Las contribuciones de Nash fueron posibles gracias a que en las relaciones
humanas descubrió “juegos” ocultos, que discurrían por debajo de la realidad
aparente, considerando los cuales esta venía a ser solo la parte manifiesta de aquellos
juegos subterráneos. Esa forma de mirar tampoco se diferencia tanto de la que
es propia del paranoico, que, de igual manera, está atento a los significados
ocultos tras los comportamientos aparentes de las personas. Pues bien, Nash
acabó precisamente siendo diagnosticado como esquizofrénico paranoide: se creía
perseguido por agentes comunistas, y estaba convencido de que todos los hombres
que usaban corbatas rojas formaban parte de un grupo de comunistas que
específicamente conspiraban contra él. Descubrir una asociación entre “corbata
roja” y “agente comunista” no hacía que su creatividad estuviese entonces más
cualificada que aquella que vinculaba las máquinas de coser con los paraguas.

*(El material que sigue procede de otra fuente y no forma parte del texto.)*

-- ==== Sys2Proof/Laws/Ops.lean ====
section
/-! SUPPORT. What each shared operation can do, said once: the error entries, the byte source, the bit source, the run buffers, the row
end, the bitmaps and the context cells. A later proof cites these and does not unfold the operation.
-/
namespace Sys2Proof.Machine

/-! ## Errors -/

@[simp] theorem finishMmr_ok (s : State) : finishMmr (.ok s) = .next s := rfl

@[simp] theorem finishMmr_error (r : Raised) : finishMmr (.error r) = .next (mmrErrorEntry r.err r.bit r.state) := rfl

@[simp] theorem raiseAt_eq {α : Type} (e : ErrCode) (bit : BitVec 35) (s : State) :
    (raiseAt e bit s : Try α) = .error ⟨e, bit, s⟩ := rfl

/-- The sequencing of operations: a value goes on. -/
@[simp] theorem try_ok_bind {α β : Type} (a : α) (f : α → Try β) : ((.ok a : Try α) >>= f) = f a := rfl

/-- The sequencing of operations: the first error ends it. -/
@[simp] theorem try_error_bind {α β : Type} (r : Raised) (f : α → Try β) : ((.error r : Try α) >>= f) = .error r := rfl

@[simp] theorem try_pure {α : Type} (a : α) : (pure a : Try α) = .ok a := rfl

/-- A sequence answers a value only if its first part does and the rest answers it from there. -/
theorem try_bind_eq_ok {α β : Type} {x : Try α} {f : α → Try β} {b : β} :
    (x >>= f) = .ok b ↔ ∃ a, x = .ok a ∧ f a = .ok b := by
  cases x <;> simp

/-- What the MMR error entry leaves: the code and the position registers written, FAILED, and everything else that can still be seen as
at the raise point (spec 60_exceptions.md R309, R320). -/
theorem mmrErrorEntry_spec (e : ErrCode) (bit : BitVec 35) (s : State) : MmrFailed e bit s (mmrErrorEntry e bit s) := by
  simp [MmrFailed, SameJb2, mmrErrorEntry]

/-- The same with the raise point described by another state that agrees with it on what is left. -/
theorem mmrFailed_congr {e : ErrCode} {bit : BitVec 35} {r s t : State} (h : MmrFailed e bit r t)
    (hb : r.bitpos = s.bitpos) (hl : r.lineno = s.lineno) (hs : r.striplineno = s.striplineno)
    (hn : r.stripeno = s.stripeno) (hw : r.width = s.width) (hh : r.height = s.height) (hf : r.flags = s.flags)
    (hr : r.rps = s.rps) (href : r.ref = s.ref) (hst : r.stream = s.stream) (hsp : r.sp = s.sp) (hse : r.send = s.send)
    (hd : r.sdata = s.sdata) (ho : r.ovrClamp = s.ovrClamp) (hi : r.inbox = s.inbox) (hj : SameJb2 s r) :
    MmrFailed e bit s t := by
  simp only [MmrFailed, SameJb2] at *
  simp_all

/-- What the JB2 error entry leaves (spec 60_exceptions.md R310). -/
theorem jb2ErrorEntry_spec (e : ErrCode) (s : State) :
    let t := jb2ErrorEntry e s
    t.jb2Failed = true ∧ t.jb2Err = e ∧ t.jb2Errx = BitVec.ofInt 32 s.x ∧ t.jb2Erry = BitVec.ofInt 32 s.y ∧
      t.lastErr = e ∧ t.result = some (.err e) ∧ t.pos = .idle ∧ t.model = none ∧ t.tb.w = s.tb.w ∧ t.tb.h = s.tb.h ∧
      t.tb.px.length = s.tb.px.length ∧ t.ctxd = s.ctxd ∧ t.ctxx = s.ctxx ∧ t.zp = s.zp ∧ t.ovrClamp = s.ovrClamp ∧
      t.inbox = s.inbox ∧ SameMmr s t := by
  simp [SameMmr, jb2ErrorEntry, State.freeTb]

/-! ## The byte source -/

/-- A byte of S at SP is read and SP moves past it (spec 20_memory.md R61). -/
theorem readByte_ok {s : State} {b : Byte} {l : List Byte} (h : s.stream.drop s.sp.toNat = b :: l) :
    readByte s = .ok (b, { s with sp := s.sp + 1 }) := by
  have : s.stream[s.sp.toNat]? = some b := by
    rw [← List.head?_drop, h]
    rfl
  simp [readByte, this]

/-- At the end of S the byte source raises with bit = 8 * SP (spec 42_mmr_commands.md R211). -/
theorem readByte_end {s : State} (h : s.stream.drop s.sp.toNat = []) :
    readByte s = .error ⟨.unexpectedEndOfStream, BitVec.ofNat 35 (8 * s.sp.toNat), s⟩ := by
  have : s.stream[s.sp.toNat]? = none := by
    rw [← List.head?_drop, h]
    rfl
  simp [readByte, this]

/-- Where the rest of S stands after one byte. -/
theorem drop_after_byte {s : State} {b : Byte} {l : List Byte} (h : s.stream.drop s.sp.toNat = b :: l)
    (hl : s.stream.length < 4294967296) : s.stream.drop (s.sp + 1).toNat = l := by
  have hlt : s.sp.toNat < s.stream.length := by
    have := congrArg List.length h
    simp at this
    omega
  have : (s.sp + 1).toNat = s.sp.toNat + 1 := by
    simp [BitVec.toNat_add]
    omega
  rw [this, ← List.drop_drop, h]
  rfl

/-- `Read16()` where S holds two bytes more (spec 20_memory.md R62). -/
theorem read16_ok {s : State} {b0 b1 : Byte} {l : List Byte} (h : s.stream.drop s.sp.toNat = b0 :: b1 :: l)
    (hl : s.stream.length < 4294967296) : read16 s = .ok (b0 ++ b1, { s with sp := s.sp + 2 }) := by
  have h1 := drop_after_byte h hl
  simp only [read16, readByte_ok h, try_ok_bind]
  rw [readByte_ok (s := { s with sp := s.sp + 1 }) h1]
  simp [BitVec.add_assoc]

/-- `Read32()` where S holds four bytes more (spec 20_memory.md R62). -/
theorem read32_ok {s : State} {b0 b1 b2 b3 : Byte} {l : List Byte}
    (h : s.stream.drop s.sp.toNat = b0 :: b1 :: b2 :: b3 :: l) (hl : s.stream.length < 4294967296) :
    read32 s = .ok (b0 ++ b1 ++ b2 ++ b3, { s with sp := s.sp + 4 }) := by
  have h1 := drop_after_byte h hl
  have h2 := drop_after_byte (s := { s with sp := s.sp + 1 }) h1 hl
  have h3 := drop_after_byte (s := { s with sp := s.sp + 1 + 1 }) h2 hl
  simp only [read32, readByte_ok h, try_ok_bind]
  rw [readByte_ok (s := { s with sp := s.sp + 1 }) h1]
  simp only [try_ok_bind]
  rw [readByte_ok (s := { s with sp := s.sp + 1 + 1 }) h2]
  simp only [try_ok_bind]
  rw [readByte_ok (s := { s with sp := s.sp + 1 + 1 + 1 }) h3]
  simp [BitVec.add_assoc]

/-- The rest of S at its end. -/
theorem drop_at_end {s : State} (h : s.stream.length ≤ s.sp.toNat) : s.stream.drop s.sp.toNat = [] :=
  List.drop_eq_nil_of_le h

/-- SP after one byte that is there. -/
theorem sp_add_one {s : State} (h : s.sp.toNat < s.stream.length) (hl : s.stream.length < 4294967296) :
    (s.sp + 1).toNat = s.sp.toNat + 1 := by
  simp [BitVec.toNat_add]
  omega

/-- One byte that is there. -/
theorem readByte_lt {s : State} (h : s.sp.toNat < s.stream.length) :
    readByte s = .ok (s.stream[s.sp.toNat], { s with sp := s.sp + 1 }) :=
  readByte_ok (List.drop_eq_getElem_cons h)

/-- The byte source at the end of S, in terms of the length of S. -/
theorem readByte_ended {s : State} (h : s.sp.toNat = s.stream.length) :
    readByte s = .error ⟨.unexpectedEndOfStream, BitVec.ofNat 35 (8 * s.stream.length), s⟩ := by
  rw [readByte_end (drop_at_end (by omega)), h]

/-- `Read16()` where S ends too soon: SP stands at the end of S (spec 42_mmr_commands.md R211). -/
theorem read16_short {s : State} (h : s.sp.toNat ≤ s.stream.length) (h2 : s.stream.length < s.sp.toNat + 2)
    (hl : s.stream.length < 4294967296) :
    read16 s = .error ⟨.unexpectedEndOfStream, BitVec.ofNat 35 (8 * s.stream.length),
      { s with sp := BitVec.ofNat 32 s.stream.length }⟩ := by
  by_cases h0 : s.sp.toNat = s.stream.length
  · simp [read16, readByte_ended h0, ← h0]
  · have hs := sp_add_one (s := s) (by omega) hl
    have he : s.sp + 1 = BitVec.ofNat 32 s.stream.length := by
      apply BitVec.eq_of_toNat_eq
      simp only [hs, BitVec.toNat_ofNat]
      omega
    simp only [read16, readByte_lt (s := s) (by omega), try_ok_bind]
    rw [readByte_ended (s := { s with sp := s.sp + 1 }) (by simp only [hs]; omega)]
    simpa using he

/-- `Read32()` where S ends too soon: SP stands at the end of S (spec 42_mmr_commands.md R211). -/
theorem read32_short {s : State} (h : s.sp.toNat ≤ s.stream.length) (h4 : s.stream.length < s.sp.toNat + 4)
    (hl : s.stream.length < 4294967296) :
    read32 s = .error ⟨.unexpectedEndOfStream, BitVec.ofNat 35 (8 * s.stream.length),
      { s with sp := BitVec.ofNat 32 s.stream.length }⟩ := by
  have hsp : ∀ n, s.sp.toNat + n = s.stream.length → s.sp + BitVec.ofNat 32 n = BitVec.ofNat 32 s.stream.length := by
    intro n hn
    apply BitVec.eq_of_toNat_eq
    simp only [BitVec.toNat_add, BitVec.toNat_ofNat]
    omega
  by_cases h0 : s.sp.toNat = s.stream.length
  · simp [read32, readByte_ended h0, ← h0]
  have hs := sp_add_one (s := s) (by omega) hl
  simp only [read32, readByte_lt (s := s) (by omega), try_ok_bind]
  by_cases h1 : s.sp.toNat + 1 = s.stream.length
  · rw [readByte_ended (s := { s with sp := s.sp + 1 }) (by simp only [hs]; omega)]
    simpa using hsp 1 h1
  have hs2 := sp_add_one (s := { s with sp := s.sp + 1 }) (by simp only [hs]; omega) hl
  simp only [hs] at hs2
  simp only [readByte_lt (s := { s with sp := s.sp + 1 }) (by simp only [hs]; omega), try_ok_bind]
  by_cases h2 : s.sp.toNat + 2 = s.stream.length
  · rw [readByte_ended (s := { s with sp := s.sp + 1 + 1 }) (by simp only [hs2]; omega)]
    simpa [BitVec.add_assoc] using hsp 2 h2
  have hs3 := sp_add_one (s := { s with sp := s.sp + 1 + 1 }) (by simp only [hs2]; omega) hl
  simp only [hs2] at hs3
  simp only [readByte_lt (s := { s with sp := s.sp + 1 + 1 }) (by simp only [hs2]; omega), try_ok_bind]
  rw [readByte_ended (s := { s with sp := s.sp + 1 + 1 + 1 }) (by simp only [hs3]; omega)]
  simpa [BitVec.add_assoc] using hsp 3 (by omega)

/-- The bytes of a big-endian 16-bit field make the field. -/
theorem be16_join (v : BitVec 16) : v.extractLsb' 8 8 ++ v.extractLsb' 0 8 = v := by
  ext i
  simp
  grind

/-- The bytes of a big-endian 32-bit field make the field. -/
theorem be32_join (v : BitVec 32) :
    v.extractLsb' 24 8 ++ v.extractLsb' 16 8 ++ v.extractLsb' 8 8 ++ v.extractLsb' 0 8 = v := by
  ext i
  simp
  grind

/-- `Read16()` of a big-endian field (spec 20_memory.md R62). -/
theorem read16_field {s : State} {v : BitVec 16} {l : List Byte} (h : s.stream.drop s.sp.toNat = be16 v ++ l)
    (hl : s.stream.length < 4294967296) : read16 s = .ok (v, { s with sp := s.sp + 2 }) := by
  rw [read16_ok h hl, be16_join]

/-- `Read32()` of a big-endian field (spec 20_memory.md R62). -/
theorem read32_field {s : State} {v : BitVec 32} {l : List Byte} (h : s.stream.drop s.sp.toNat = be32 v ++ l)
    (hl : s.stream.length < 4294967296) : read32 s = .ok (v, { s with sp := s.sp + 4 }) := by
  rw [read32_ok h hl, be32_join]

/-- A stripe is entered: its length is read and its data end at the declared length or at the end of S (spec 20_memory.md R68). -/
theorem readStripe_ok {s : State} {len : BitVec 32} {l : List Byte} (h : s.stream.drop s.sp.toNat = be32 len ++ l)
    (hl : s.stream.length < 4294967296) :
    readStripe s = .ok { s with
      sp := BitVec.ofNat 32 (s.sp.toNat + 4)
      sdata := l.take len.toNat
      send := BitVec.ofNat 33 (s.sp.toNat + 4 + len.toNat)
      bitpos := 0 } := by
  have hlen := congrArg List.length h
  simp [be32] at hlen
  have hs : (s.sp + 4).toNat = s.sp.toNat + 4 := by
    simp [BitVec.toNat_add]
    omega
  have he : s.sp + 4 = BitVec.ofNat 32 (s.sp.toNat + 4) := by
    apply BitVec.eq_of_toNat_eq
    simp only [hs, BitVec.toNat_ofNat]
    omega
  have hd : s.stream.drop (s.sp.toNat + 4) = l := by
    rw [← List.drop_drop, h]
    rfl
  have hsend : (s.sp + 4).setWidth 33 + len.setWidth 33 = BitVec.ofNat 33 (s.sp.toNat + 4 + len.toNat) := by
    apply BitVec.eq_of_toNat_eq
    have := len.isLt
    simp only [BitVec.toNat_add, BitVec.toNat_setWidth, hs, BitVec.toNat_ofNat]
    omega
  simp only [readStripe, read32_field h hl, try_ok_bind, try_pure, streamWindow, hsend, hs, hd]
  simpa using he

/-- A stripe whose length is cut short (spec 20_memory.md R68, 42_mmr_commands.md R211). -/
theorem readStripe_short {s : State} (h : s.sp.toNat ≤ s.stream.length) (h4 : s.stream.length < s.sp.toNat + 4)
    (hl : s.stream.length < 4294967296) :
    readStripe s = .error ⟨.unexpectedEndOfStream, BitVec.ofNat 35 (8 * s.stream.length),
      { s with sp := BitVec.ofNat 32 s.stream.length }⟩ := by
  simp [readStripe, read32_short h h4 hl]

/-- `NextStripe()` where the next stripe's length is in S (spec 20_memory.md R69). -/
theorem nextStripe_ok {s : State} {len : BitVec 32} {l : List Byte} (hs : s.send.toNat ≤ s.stream.length)
    (h : s.stream.drop s.send.toNat = be32 len ++ l) (hl : s.stream.length < 4294967296) :
    nextStripe s = .ok { s with
      sp := BitVec.ofNat 32 (s.send.toNat + 4)
      sdata := l.take len.toNat
      send := BitVec.ofNat 33 (s.send.toNat + 4 + len.toNat)
      bitpos := 0
      stripeno := s.stripeno + 1 } := by
  have hsp : (s.send.setWidth 32).toNat = s.send.toNat := by
    simp only [BitVec.toNat_setWidth]
    omega
  have hr := readStripe_ok (s := { s with sp := s.send.setWidth 32 }) (len := len) (l := l) (by simpa only [hsp] using h) hl
  simp only [nextStripe, if_neg (Nat.not_lt.mpr hs), hr, hsp, try_ok_bind, try_pure]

Por otro lado, resulta evidente que en un científico del nivel de Nash la idea
de estar cumpliendo una tarea importante es normal y previsible; pero esa misma
idea filtrada por su patología se convertía en el hecho de verse a sí mismo
como un enviado de la divinidad encargado de transmitir mensajes revelados, y rodeado
tanto de partidarios como opositores y agentes secretos que le perseguían. Sus
creativas asociaciones excedían entonces del marco que consiente lo real. Sin
embargo, el mismo Nash, que llegó a tener conciencia de su enfermedad (algo
inhabitual en un psicótico), comprobó las similitudes entre la manera de pensar
que le llevó hasta el premio Nobel y la que le abismó en la enfermedad mental,
como se puede deducir de estas palabras suyas: “Yo no habría tenido ideas tan
buenas científicamente si hubiera tenido una forma más normal de pensar”.
Pasemos
a otro ejemplo: Sigmund Freud fue un hombre de acreditada inteligencia. Su
principal aportación fue la de descubrir las conexiones existentes entre las
perturbaciones que pueden sufrir los niños en su desarrollo y los trastornos
psíquicos que esos niños sufrirán cuando lleguen a la edad adulta. Esa
capacidad de crear puentes entre la psique del niño y la del adulto demuestra
una gran creatividad. Sin embargo, incluso Freud manifestaba vertientes de esa
capacidad asociativa que probablemente iban más allá de la mera extravagancia: era
un gran supersticioso, estaba obsesionado con los números 23 y 28, y tenía un
temor inexplicable al número 62; nunca,
por ejemplo, se hospedaba en un hotel con más de 62 habitaciones. También
tenía fobia a los helechos y no le gustaba comprar ropa: solo se permitía tener
tres trajes, tres mudas de ropa interior y tres pares de zapatos.
De todos
estos casos se puede extraer una inferencia un tanto perturbadora: las personas
creativas, trastornadas o inteligentes, son, en su conjunto, aquellas que
observan la realidad aparente con suspicacia. Dicho de otra forma, son unos
seres inadaptados: en algún momento crítico, la realidad les ha hecho sufrir y
eso les ha empujado a alejarse de ella (de lo que es evidente), a sustituirla por, o enriquecerla con,
ensueños o construcciones imaginarias, o a escrutar a través de las rendijas
abiertas en sus formas aparentes, a analizar obsesivamente sus partes ocultas y
quizás anticipar por dónde puedan llegar sus ataques más lacerantes. Esa
suspicacia, esa manera inadaptada de observar la realidad que empuja a detectar
en ella partes ocultas, conexiones no evidentes entre unas cosas y otras, sirve,
pues, de sustrato tanto para la creatividad caótica y desintegradora del
extravagante y del loco como de la creatividad ordenada e integradora de la
persona inteligente. Sin embargo, ambas fuentes de creatividad, puesto que
comparten la raíz, pueden entremezclarse, y el inteligente, confiado en la
productividad habitual de sus descubrimientos, llega en ocasiones a autoafirmarse
excesivamente y mostrar una seguridad improcedente porque algunas veces su
inteligencia pasa a conducirse por caminos disparatados.